What follows is an example from my own experience that illustrates the type of outcomes one can expect using Coping Skills #3A - Others Don't Make You Angry.
At one point in my business career, the chairman of the board of a large holding corporation asked me to take the position of vice president of finance of a subsidiary company involved in the international shipping business. Although he never said so, I believe that he thought the chairman of the subsidiary shipping company was not telling him the truth, or at least not the whole truth, about what was happening in their shipping business. He asked me to take the position because he was confident that I would tell him the truth.
It took me some time to figure out what was going on and that the chairman of the holding corporation was, in fact, correct. Eventually, I discovered some questionable accounting practices that were being used by the shipping subsidiary to inflate the company's profits. The chairman of the shipping company and the controller were both involved and the inflated profit figures had resulted in higher bonuses for them. They concealed their handiwork quite well, which meant that it would take me some time and effort to gather the information needed to show what they were doing.
From my first day on the job, the chairman and controller of the shipping company conspired to discredit me. The controller fed me bogus accounting information in an attempt to make me look foolish. The chairman assigned me a series of analytical projects each of which required about a week's work to complete, but he demanded the results of three or four such projects every week.
When this sort of thing (deliberate attempts to discredit others) happens in business, and it's more common than you might imagine, the normal and expected, response from me would be to become irate and level accusations of my own, i.e. that I would fight back, responding in kind by trying to discredit them. But I knew from experience that this response would result in a tremendous uproar that would consume a lot of my precious time and energy. Because I was monitoring my own mental, emotional, and physical condition [Coping Skill #1B], when the urge to become angry welled up in me, I was able to intervene on my own behalf and NOT respond as expected.
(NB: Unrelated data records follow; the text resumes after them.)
-- ==== Sys2Proof/Laws/State.lean ====
section
/-! SUPPORT. What each field of the state is after each named update. -/

namespace Sys2Proof.Machine

/-! ## tick -/

@[simp] theorem tick_words (s : State) : s.tick.words = s.words := by simp only [State.tick]
@[simp] theorem tick_rx (s : State) : s.tick.rx = s.rx := by simp only [State.tick]
@[simp] theorem tick_out (s : State) : s.tick.out = s.out := by simp only [State.tick]
@[simp] theorem tick_progress (s : State) : s.tick.progress = s.progress := by simp only [State.tick]
@[simp] theorem tick_resets (s : State) : s.tick.resets = countDown 1 s.resets := by simp only [State.tick]
@[simp] theorem tick_io (s : State) : s.tick.io = s.io := by simp only [State.tick]
@[simp] theorem tick_ioRest (s : State) : s.tick.ioRest = s.ioRest := by simp only [State.tick]
@[simp] theorem tick_sched (s : State) : s.tick.sched = s.sched := by simp only [State.tick]
@[simp] theorem tick_cmdPtr (s : State) : s.tick.cmdPtr = s.cmdPtr := by simp only [State.tick]
@[simp] theorem tick_phase (s : State) : s.tick.phase = s.phase := by simp only [State.tick]
@[simp] theorem tick_micro (s : State) : s.tick.micro = s.micro + 1 := by simp only [State.tick]
@[simp] theorem tick_clra (s : State) : s.tick.clra = s.clra := by simp only [State.tick]
@[simp] theorem tick_clrd (s : State) : s.tick.clrd = s.clrd := by simp only [State.tick]
@[simp] theorem tick_ioerr (s : State) : s.tick.ioerr = s.ioerr := by simp only [State.tick]
@[simp] theorem tick_opc (s : State) : s.tick.opc = s.opc := by simp only [State.tick]
@[simp] theorem tick_opa (s : State) : s.tick.opa = s.opa := by simp only [State.tick]
@[simp] theorem tick_opb (s : State) : s.tick.opb = s.opb := by simp only [State.tick]
@[simp] theorem tick_opd (s : State) : s.tick.opd = s.opd := by simp only [State.tick]
@[simp] theorem tick_bc (s : State) : s.tick.bc = s.bc := by simp only [State.tick]
@[simp] theorem tick_rt (s : State) : s.tick.rt = s.rt := by simp only [State.tick]
@[simp] theorem tick_acc (s : State) : s.tick.acc = s.acc := by simp only [State.tick]
@[simp] theorem tick_ckacc (s : State) : s.tick.ckacc = s.ckacc := by simp only [State.tick]
@[simp] theorem tick_bitcnt (s : State) : s.tick.bitcnt = s.bitcnt := by simp only [State.tick]
@[simp] theorem tick_idx (s : State) : s.tick.idx = s.idx := by simp only [State.tick]
@[simp] theorem tick_pins (s : State) : s.tick.pins = s.pins := by simp only [State.tick]
@[simp] theorem tick_sa (s : State) : s.tick.sa = s.sa := by simp only [State.tick]
@[simp] theorem tick_oa (s : State) : s.tick.oa = s.oa := by simp only [State.tick]
@[simp] theorem tick_sd (s : State) : s.tick.sd = s.sd := by simp only [State.tick]
@[simp] theorem tick_od (s : State) : s.tick.od = s.od := by simp only [State.tick]
@[simp] theorem tick_q (s : State) : s.tick.q = s.q := by simp only [State.tick]
@[simp] theorem tick_mem (s : State) : s.tick.mem = s.mem := by simp only [State.tick]
@[simp] theorem tick_draws (s : State) : s.tick.draws = s.draws := by simp only [State.tick]

/-! ## withPins -/

@[simp] theorem withPins_words (s : State) (p : Pins) : (s.withPins p).words = s.words := by simp only [State.withPins]
@[simp] theorem withPins_rx (s : State) (p : Pins) : (s.withPins p).rx = s.rx := by simp only [State.withPins]
@[simp] theorem withPins_out (s : State) (p : Pins) : (s.withPins p).out = s.out := by simp only [State.withPins]
@[simp] theorem withPins_progress (s : State) (p : Pins) : (s.withPins p).progress = s.progress := by simp only [State.withPins]
@[simp] theorem withPins_resets (s : State) (p : Pins) : (s.withPins p).resets = s.resets := by simp only [State.withPins]
@[simp] theorem withPins_io (s : State) (p : Pins) : (s.withPins p).io = s.io := by simp only [State.withPins]
@[simp] theorem withPins_ioRest (s : State) (p : Pins) : (s.withPins p).ioRest = s.ioRest := by simp only [State.withPins]
@[simp] theorem withPins_sched (s : State) (p : Pins) : (s.withPins p).sched = s.sched := by simp only [State.withPins]
@[simp] theorem withPins_cmdPtr (s : State) (p : Pins) : (s.withPins p).cmdPtr = s.cmdPtr := by simp only [State.withPins]
@[simp] theorem withPins_phase (s : State) (p : Pins) : (s.withPins p).phase = s.phase := by simp only [State.withPins]
@[simp] theorem withPins_micro (s : State) (p : Pins) : (s.withPins p).micro = s.micro := by simp only [State.withPins]
@[simp] theorem withPins_clra (s : State) (p : Pins) : (s.withPins p).clra = s.clra := by simp only [State.withPins]
@[simp] theorem withPins_clrd (s : State) (p : Pins) : (s.withPins p).clrd = s.clrd := by simp only [State.withPins]
@[simp] theorem withPins_ioerr (s : State) (p : Pins) : (s.withPins p).ioerr = s.ioerr := by simp only [State.withPins]
@[simp] theorem withPins_opc (s : State) (p : Pins) : (s.withPins p).opc = s.opc := by simp only [State.withPins]
@[simp] theorem withPins_opa (s : State) (p : Pins) : (s.withPins p).opa = s.opa := by simp only [State.withPins]
@[simp] theorem withPins_opb (s : State) (p : Pins) : (s.withPins p).opb = s.opb := by simp only [State.withPins]
@[simp] theorem withPins_opd (s : State) (p : Pins) : (s.withPins p).opd = s.opd := by simp only [State.withPins]
@[simp] theorem withPins_bc (s : State) (p : Pins) : (s.withPins p).bc = s.bc := by simp only [State.withPins]
@[simp] theorem withPins_rt (s : State) (p : Pins) : (s.withPins p).rt = s.rt := by simp only [State.withPins]
@[simp] theorem withPins_acc (s : State) (p : Pins) : (s.withPins p).acc = s.acc := by simp only [State.withPins]
@[simp] theorem withPins_ckacc (s : State) (p : Pins) : (s.withPins p).ckacc = s.ckacc := by simp only [State.withPins]
@[simp] theorem withPins_bitcnt (s : State) (p : Pins) : (s.withPins p).bitcnt = s.bitcnt := by simp only [State.withPins]
@[simp] theorem withPins_idx (s : State) (p : Pins) : (s.withPins p).idx = s.idx := by simp only [State.withPins]
@[simp] theorem withPins_pins (s : State) (p : Pins) : (s.withPins p).pins = p := by simp only [State.withPins]
@[simp] theorem withPins_sa (s : State) (p : Pins) : (s.withPins p).sa = s.sa := by simp only [State.withPins]
@[simp] theorem withPins_oa (s : State) (p : Pins) : (s.withPins p).oa = s.oa := by simp only [State.withPins]
@[simp] theorem withPins_sd (s : State) (p : Pins) : (s.withPins p).sd = s.sd := by simp only [State.withPins]
@[simp] theorem withPins_od (s : State) (p : Pins) : (s.withPins p).od = s.od := by simp only [State.withPins]
@[simp] theorem withPins_q (s : State) (p : Pins) : (s.withPins p).q = s.q := by simp only [State.withPins]
@[simp] theorem withPins_mem (s : State) (p : Pins) : (s.withPins p).mem = s.mem := by simp only [State.withPins]
@[simp] theorem withPins_draws (s : State) (p : Pins) : (s.withPins p).draws = s.draws := by simp only [State.withPins]

/-! ## withSched -/

@[simp] theorem withSched_words (s : State) (sc : List Chain) : (s.withSched sc).words = s.words := by simp only [State.withSched]
@[simp] theorem withSched_rx (s : State) (sc : List Chain) : (s.withSched sc).rx = s.rx := by simp only [State.withSched]
@[simp] theorem withSched_out (s : State) (sc : List Chain) : (s.withSched sc).out = s.out := by simp only [State.withSched]
@[simp] theorem withSched_progress (s : State) (sc : List Chain) : (s.withSched sc).progress = s.progress := by simp only [State.withSched]
@[simp] theorem withSched_resets (s : State) (sc : List Chain) : (s.withSched sc).resets = s.resets := by simp only [State.withSched]
@[simp] theorem withSched_io (s : State) (sc : List Chain) : (s.withSched sc).io = s.io := by simp only [State.withSched]
@[simp] theorem withSched_ioRest (s : State) (sc : List Chain) : (s.withSched sc).ioRest = s.ioRest := by simp only [State.withSched]
@[simp] theorem withSched_sched (s : State) (sc : List Chain) : (s.withSched sc).sched = sc := by simp only [State.withSched]
@[simp] theorem withSched_cmdPtr (s : State) (sc : List Chain) : (s.withSched sc).cmdPtr = s.cmdPtr := by simp only [State.withSched]
@[simp] theorem withSched_phase (s : State) (sc : List Chain) : (s.withSched sc).phase = s.phase := by simp only [State.withSched]
@[simp] theorem withSched_micro (s : State) (sc : List Chain) : (s.withSched sc).micro = s.micro := by simp only [State.withSched]
@[simp] theorem withSched_clra (s : State) (sc : List Chain) : (s.withSched sc).clra = s.clra := by simp only [State.withSched]
@[simp] theorem withSched_clrd (s : State) (sc : List Chain) : (s.withSched sc).clrd = s.clrd := by simp only [State.withSched]
@[simp] theorem withSched_ioerr (s : State) (sc : List Chain) : (s.withSched sc).ioerr = s.ioerr := by simp only [State.withSched]
@[simp] theorem withSched_opc (s : State) (sc : List Chain) : (s.withSched sc).opc = s.opc := by simp only [State.withSched]
@[simp] theorem withSched_opa (s : State) (sc : List Chain) : (s.withSched sc).opa = s.opa := by simp only [State.withSched]
@[simp] theorem withSched_opb (s : State) (sc : List Chain) : (s.withSched sc).opb = s.opb := by simp only [State.withSched]
@[simp] theorem withSched_opd (s : State) (sc : List Chain) : (s.withSched sc).opd = s.opd := by simp only [State.withSched]
@[simp] theorem withSched_bc (s : State) (sc : List Chain) : (s.withSched sc).bc = s.bc := by simp only [State.withSched]
@[simp] theorem withSched_rt (s : State) (sc : List Chain) : (s.withSched sc).rt = s.rt := by simp only [State.withSched]
@[simp] theorem withSched_acc (s : State) (sc : List Chain) : (s.withSched sc).acc = s.acc := by simp only [State.withSched]
@[simp] theorem withSched_ckacc (s : State) (sc : List Chain) : (s.withSched sc).ckacc = s.ckacc := by simp only [State.withSched]
@[simp] theorem withSched_bitcnt (s : State) (sc : List Chain) : (s.withSched sc).bitcnt = s.bitcnt := by simp only [State.withSched]
@[simp] theorem withSched_idx (s : State) (sc : List Chain) : (s.withSched sc).idx = s.idx := by simp only [State.withSched]
@[simp] theorem withSched_pins (s : State) (sc : List Chain) : (s.withSched sc).pins = s.pins := by simp only [State.withSched]
@[simp] theorem withSched_sa (s : State) (sc : List Chain) : (s.withSched sc).sa = s.sa := by simp only [State.withSched]
@[simp] theorem withSched_oa (s : State) (sc : List Chain) : (s.withSched sc).oa = s.oa := by simp only [State.withSched]
@[simp] theorem withSched_sd (s : State) (sc : List Chain) : (s.withSched sc).sd = s.sd := by simp only [State.withSched]
@[simp] theorem withSched_od (s : State) (sc : List Chain) : (s.withSched sc).od = s.od := by simp only [State.withSched]
@[simp] theorem withSched_q (s : State) (sc : List Chain) : (s.withSched sc).q = s.q := by simp only [State.withSched]
@[simp] theorem withSched_mem (s : State) (sc : List Chain) : (s.withSched sc).mem = s.mem := by simp only [State.withSched]
@[simp] theorem withSched_draws (s : State) (sc : List Chain) : (s.withSched sc).draws = s.draws := by simp only [State.withSched]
In other words, I chose not to get angry. I decided the two conspirators were not worth the time and effort that this would entail, that my time would better be spent doing my job, [Coping Skill #3A]
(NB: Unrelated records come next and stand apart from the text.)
@[simp] theorem started_pins (i : Instr) (s : State) : (started i s).pins = s.pins := by
  rw [started, latchOperands_keeps]

@[simp] theorem started_sa (i : Instr) (s : State) : (started i s).sa = s.sa := by
  rw [started, latchOperands_keeps]

@[simp] theorem started_oa (i : Instr) (s : State) : (started i s).oa = s.oa := by
  rw [started, latchOperands_keeps]

@[simp] theorem started_sd (i : Instr) (s : State) : (started i s).sd = s.sd := by
  rw [started, latchOperands_keeps]

@[simp] theorem started_od (i : Instr) (s : State) : (started i s).od = s.od := by
  rw [started, latchOperands_keeps]

@[simp] theorem started_q (i : Instr) (s : State) : (started i s).q = s.q := by
  rw [started, latchOperands_keeps]

@[simp] theorem started_mem (i : Instr) (s : State) : (started i s).mem = s.mem := by
  rw [started, latchOperands_keeps]

@[simp] theorem started_draws (i : Instr) (s : State) : (started i s).draws = s.draws := by
  rw [started, latchOperands_keeps]

theorem started_ioNoFail {i : Instr} {s : State} : IoNoFail (started i s) ↔ IoNoFail s := by
  rw [started, latchOperands_keeps]

theorem started_ioAnswers {i : Instr} {s : State} : IoAnswers (started i s) ↔ IoAnswers s := by
  rw [started, latchOperands_keeps]

theorem exec_ending (i : Instr) (s : State) : ∃ t, exec i s = .next t ∧ Ending i s t := by
  rcases exec_cases i s with ⟨st, ha, h⟩ | ⟨ha, he, h⟩
  · rcases respond_cases i.opcode.byte st [] s with ⟨rs, hr, h'⟩ | ⟨k, m, rs, hr, hk, h'⟩
    · exact ⟨_, h.trans h', .refused st rs ha hr⟩
    · refine ⟨_, h.trans h', ?_⟩
      have hk0 : k = 0 := by simpa using hk
      subst hk0
      have e := Ending.cutRefused (i := i) (s := s) m rs hr
      simpa using e
  · rw [h]
    change Ends _ (started i s) (workOf i (started i s)) at he
    change ∃ t, conclude _ (workOf i (started i s)) = _ ∧ _
    have hs := started_resets i s
    cases hw : workOf i (started i s) with
    | done p u =>
      rw [hw] at he
      have hu : Reaches _ _ u := he
      rcases respond_cases i.opcode.byte .ok p u with ⟨rs, hr, h'⟩ | ⟨k, m, rs, hr, hk, h'⟩
      · exact ⟨_, h', .finished p u rs ha hw hu fun x => hr (hu.resets (hs.trans x))⟩
      · exact ⟨_, h', .cut u m rs _ ha hu (fun x => hr (hu.resets (hs.trans x)))
          (.inr ⟨p, k, hw, hk, rfl⟩)⟩
    | failed p u =>
      rw [hw] at he
      have hf : ¬ IoNoFail s := fun x => he.2 (started_ioNoFail.2 x)
      rcases respond_cases i.opcode.byte .transportError p (transportFailure u) with
        ⟨rs, hr, h'⟩ | ⟨k, m, rs, hr, -, h'⟩
      · exact ⟨_, h', .failed p u rs ha hw he.1 hf fun x => hr (he.1.resets (hs.trans x))⟩
      · exact ⟨_, h', .cutFailed u m rs _ ha he.1 hf (fun x => hr (he.1.resets (hs.trans x))) ⟨p, k, rfl⟩⟩
    | hung u =>
      rw [hw] at he
      exact ⟨_, rfl, .hung u ha hw he.1 fun x => he.2 (started_ioAnswers.2 x)⟩
    | cut u =>
      rw [hw] at he
      refine ⟨_, rfl, ?_⟩
      have e := Ending.cut (i := i) (s := s) u u.micro u.resets [] ha he.1 (fun x => he.2.1 (hs.trans x)) (.inl rfl)
      simpa using e
    | fault f => rw [hw] at he; exact he.elim

theorem ending_of_exec {i : Instr} {s t : State} (h : exec i s = .next t) : Ending i s t := by
  obtain ⟨t', h', he⟩ := exec_ending i s
  rw [h'] at h
  cases h
  exact he

theorem statusCode_ok {a : Status} (h : statusCode a = 0) : a = .ok := by
  cases a <;> first | rfl | (revert h; decide)

theorem admission_ne_ok {i : Instr} {s : State} {st : Status} (h : admission i s = some st) : st ≠ .ok := by
  rintro rfl
  unfold admission at h
  split at h
  · cases h
  · split at h
    · cases h
    · split at h <;> cases h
To take a little pressure off myself, I went into the office over Labor Day weekend and wrote a computer program that reduced the time it took me to turn around the chairman's unreasonable demands for analyses from one week each to about 10 minutes. I wish I'd had a camera. His reaction was priceless.
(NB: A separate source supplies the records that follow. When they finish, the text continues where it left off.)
/-! ## The first operation that does not complete -/

/-- Where the next `k` answers are OK and the `k`-th asked after them is not, a sequence in its roles' directions
comes to that operation (60_exceptions.md R203, R204). -/
theorem runOps_stops {ops : List MicroOp} {s : State} {k : Nat} {o : IoOutcome} {rest : List IoOutcome}
    (hd : ∀ op ∈ ops, directed op = true) (hr : s.resets = []) (hk : k < ioCount ops) (ho : o ≠ .ok)
    (hio : s.io = List.replicate k .ok ++ o :: rest) :
    ∃ pre op post bs u, ops = pre ++ op :: post ∧ ioCount pre = k ∧ ioTaken op = 1 ∧
      runOps pre s = .done bs u ∧ u.io = o :: rest ∧ u.resets = [] ∧
      ∃ v, v.io = rest ∧ v.resets = [] ∧
        ((o = .fail ∧ stepOp op u = .failed () v) ∨ (o = .never ∧ stepOp op u = .hung v)) ∧
        v = u.tick.ioUsed.withPins v.pins ∧
        (v.pins = u.pins ∨ ∃ r on, op = .drive (.out r) on ∧ v.pins = u.pins.set r .bot) := by
  induction ops generalizing s k with
  | nil => simp at hk
  | cons op ops ih =>
    have hdue := resetDue_of_nil hr
    by_cases hstop : ioTaken op = 1 ∧ k = 0
    · obtain ⟨ht, rfl⟩ := hstop
      have hio' : s.io = o :: rest := by simpa using hio
      have hnow : s.tick.ioNow = o := ioNow_head (by rw [hio']; rfl)
      have hrest : s.tick.ioUsed.io = rest := by rw [ioUsed_io, tick_io', hio']; rfl
      have hres : s.tick.ioUsed.resets = [] := by simp [State.tick, hr, countDown]
      refine ⟨[], op, ops, [], s, rfl, rfl, ht, rfl, hio', hr, ?_⟩
      have hdop := hd op List.mem_cons_self
      cases op with
      | bitcnt i => cases ht
      | wait d => cases ht
      | drive r on =>
        cases r with
        | rdSer => cases hdop
        | out r =>
          cases o with
          | ok => exact absurd rfl ho
          | fail =>
            exact ⟨s.tick.ioUsed.withPins (s.pins.set r .bot), hrest, hres,
              .inl ⟨rfl, by simp only [stepOp, drive, hdue, hnow]; rfl⟩, rfl, .inr ⟨r, on, rfl, rfl⟩⟩
          | never =>
            exact ⟨_, hrest, hres, .inr ⟨rfl, by simp only [stepOp, drive, hdue, hnow]; rfl⟩, rfl,
              .inl (by simp)⟩
      | sample r =>
        cases r with
        | out r => cases hdop
        | rdSer =>
          cases o with
          | ok => exact absurd rfl ho
          | fail =>
            exact ⟨_, hrest, hres, .inl ⟨rfl, by simp only [stepOp, sample, hdue, hnow]; rfl⟩, rfl, .inl (by simp)⟩
          | never =>
            exact ⟨_, hrest, hres, .inr ⟨rfl, by simp only [stepOp, sample, hdue, hnow]; rfl⟩, rfl, .inl (by simp)⟩
    · have hle : ioTaken op ≤ k := by cases op <;> simp [ioTaken] at hstop ⊢ <;> omega
      obtain ⟨bs, u, h1⟩ : ∃ bs u, stepOp op s = .done bs u := by
        have hdop := hd op List.mem_cons_self
        have hnow : ioTaken op = 1 → s.tick.ioNow = .ok := by
          intro h1
          refine ioNow_head ?_
          rw [hio]
          cases k with
          | zero => omega
          | succ k => rfl
        cases op with
        | bitcnt i => exact ⟨_, _, rfl⟩
        | wait d => exact ⟨[], s.tick, by simp [stepOp, wait, hdue]⟩
        | drive r on =>
          cases r with
          | rdSer => cases hdop
          | out r => exact ⟨[], _, by simp only [stepOp, drive, hdue, hnow rfl]; rfl⟩
        | sample r =>
          cases r with
          | out r => cases hdop
          | rdSer =>
            have e : stepOp (.sample .rdSer) s = sampleOk s.tick.ioUsed := by
              simp only [stepOp, sample, hdue, hnow rfl]; rfl
            rcases sampleOk_cases s.tick.ioUsed with ⟨b, -, h⟩ | ⟨-, h⟩
            · exact ⟨_, _, e.trans h⟩
            · exact ⟨_, _, e.trans h⟩
      have hu : u.io = List.replicate (k - ioTaken op) .ok ++ o :: rest := by
        rw [stepOp_io h1, hio, List.drop_append, List.drop_replicate]
        simp [show ioTaken op - k = 0 by omega]
      rw [ioCount_cons] at hk
      obtain ⟨pre, op', post, cs, w, e, hc', ht, hrun, hwio, hwr, hv⟩ :=
        ih (s := u) (k := k - ioTaken op) (fun x hx => hd x (List.mem_cons_of_mem _ hx)) (stepOp_resets h1 hr)
          (by omega) hu
      exact ⟨op :: pre, op', post, bs ++ cs, w, by rw [e]; rfl, by rw [ioCount_cons]; omega, ht,
        runOps_cons_done.2 ⟨bs, u, cs, h1, hrun, rfl⟩, hwio, hwr, hv⟩

/-! ## The two engines, one of them stopped -/

/-- The steps that both engines complete come first. -/
theorem runPar_append_done {xs ys : List (Chain × MicroOp)} {s t : State} {bs : List Bool}
    (h : runOps (xs.map Prod.snd) s = .done bs t) :
    runPar (xs ++ ys) .running .running s = runPar ys .running .running t := by
  induction xs generalizing s bs with
  | nil => cases h; rfl
  | cons p xs ih =>
    obtain ⟨c, op⟩ := p
    obtain ⟨b1, u, b2, h1, h2, -⟩ := runOps_cons_done.1 h
    simp only at h1
    cases c <;> simp only [List.cons_append, runPar, if_true, h1, ih h2]

/-- The data engine alone, the address engine having stopped. -/
theorem runPar_data_alone {ops : List (Chain × MicroOp)} {ea : Engine} {s t : State} {bs : List Bool}
    (ha : ea ≠ .running) (h : runOps (stepsOf .data ops) s = .done bs t) :
    runPar ops ea .running s = barrier ea .running t := by
  induction ops generalizing s bs with
  | nil => cases h; rfl
  | cons p ops ih =>
    obtain ⟨c, op⟩ := p
    cases c with
    | addr =>
      have e : stepsOf .data ((Chain.addr, op) :: ops) = stepsOf .data ops := by simp [stepsOf]
      rw [e] at h
      simp only [runPar, if_neg ha, ih h]
    | data =>
      have e : stepsOf .data ((Chain.data, op) :: ops) = op :: stepsOf .data ops := by simp [stepsOf]
      rw [e] at h
      obtain ⟨b1, u, b2, h1, h2, -⟩ := runOps_cons_done.1 h
      simp only [runPar, if_true, h1, ih h2]

/-- The address engine alone, the data engine having stopped. -/
theorem runPar_addr_alone {ops : List (Chain × MicroOp)} {ed : Engine} {s t : State} {bs : List Bool}
    (hd : ed ≠ .running) (h : runOps (stepsOf .addr ops) s = .done bs t) :
    runPar ops .running ed s = barrier .running ed t := by
  induction ops generalizing s bs with
  | nil => cases h; rfl
  | cons p ops ih =>
    obtain ⟨c, op⟩ := p
    cases c with
    | data =>
      have e : stepsOf .addr ((Chain.data, op) :: ops) = stepsOf .addr ops := by simp [stepsOf]
      rw [e] at h
      simp only [runPar, if_neg hd, ih h]
    | addr =>
      have e : stepsOf .addr ((Chain.addr, op) :: ops) = op :: stepsOf .addr ops := by simp [stepsOf]
      rw [e] at h
      obtain ⟨b1, u, b2, h1, h2, -⟩ := runOps_cons_done.1 h
      simp only [runPar, if_true, h1, ih h2]

/-- Once an engine has stopped, and no reset is due, the barrier reports a failure, or is never passed
(43_memory_driver.md R142). -/
theorem runPar_stopped {ops : List (Chain × MicroOp)} {ea ed : Engine} {s : State}
    (hd : ∀ p ∈ ops, allowed .write p.2 = true) (hr : s.resets = []) (hs : ea ≠ .running ∨ ed ≠ .running) :
    ∃ t, runPar ops ea ed s = .hung t ∨ (ea ≠ .stuck ∧ ed ≠ .stuck ∧ runPar ops ea ed s = .failed () t) := by
  induction ops generalizing s ea ed with
  | nil =>
    refine ⟨s, ?_⟩
    cases ea <;> cases ed <;> simp [runPar, barrier] at hs ⊢
  | cons p ops ih =>
    obtain ⟨c, op⟩ := p
    have hop := stepOp_ends (hd _ List.mem_cons_self) s
    have hrest : ∀ p ∈ ops, allowed .write p.2 = true := fun p hp => hd p (List.mem_cons_of_mem _ hp)
    simp only at hop
    cases c with
    | addr =>
      simp only [runPar]
      split
      · rename_i he
        subst he
        split <;> rename_i h' <;> rw [h'] at hop
        · exact ih hrest (hop.resets hr) hs
        · obtain ⟨t, ht⟩ := ih (ea := .failed) (ed := ed) hrest (hop.1.resets hr) (by simp)
          exact ⟨t, by simpa using ht⟩
        · obtain ⟨t, ht⟩ := ih (ea := .stuck) (ed := ed) hrest (hop.1.resets hr) (by simp)
          exact ⟨t, ht.imp id fun h => absurd rfl h.1⟩
        · exact absurd hr hop.2.1
        · exact hop.elim
      · exact ih hrest hr hs
    | data =>
      simp only [runPar]
      split
      · rename_i he
        subst he
        split <;> rename_i h' <;> rw [h'] at hop
        · exact ih hrest (hop.resets hr) hs
        · obtain ⟨t, ht⟩ := ih (ea := ea) (ed := .failed) hrest (hop.1.resets hr) (by simp)
          exact ⟨t, by simpa using ht⟩
        · obtain ⟨t, ht⟩ := ih (ea := ea) (ed := .stuck) hrest (hop.1.resets hr) (by simp)
          exact ⟨t, ht.imp id fun h => absurd rfl h.2.1⟩
        · exact absurd hr hop.2.1
        · exact hop.elim
      · exact ih hrest hr hs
As far as the bogus accounting data were concerned, I said nothing. Because I didn't respond as expected, the conspirators assumed that I was stupid and had not figured out what they were doing. So they continued as before, becoming even more aggressive, which provided me with the information I needed. They didn't realize that I was giving them just enough rope to hang themselves. They even developed a special name for me. They called me "Hughy Bear." [My middle name is Hugh.]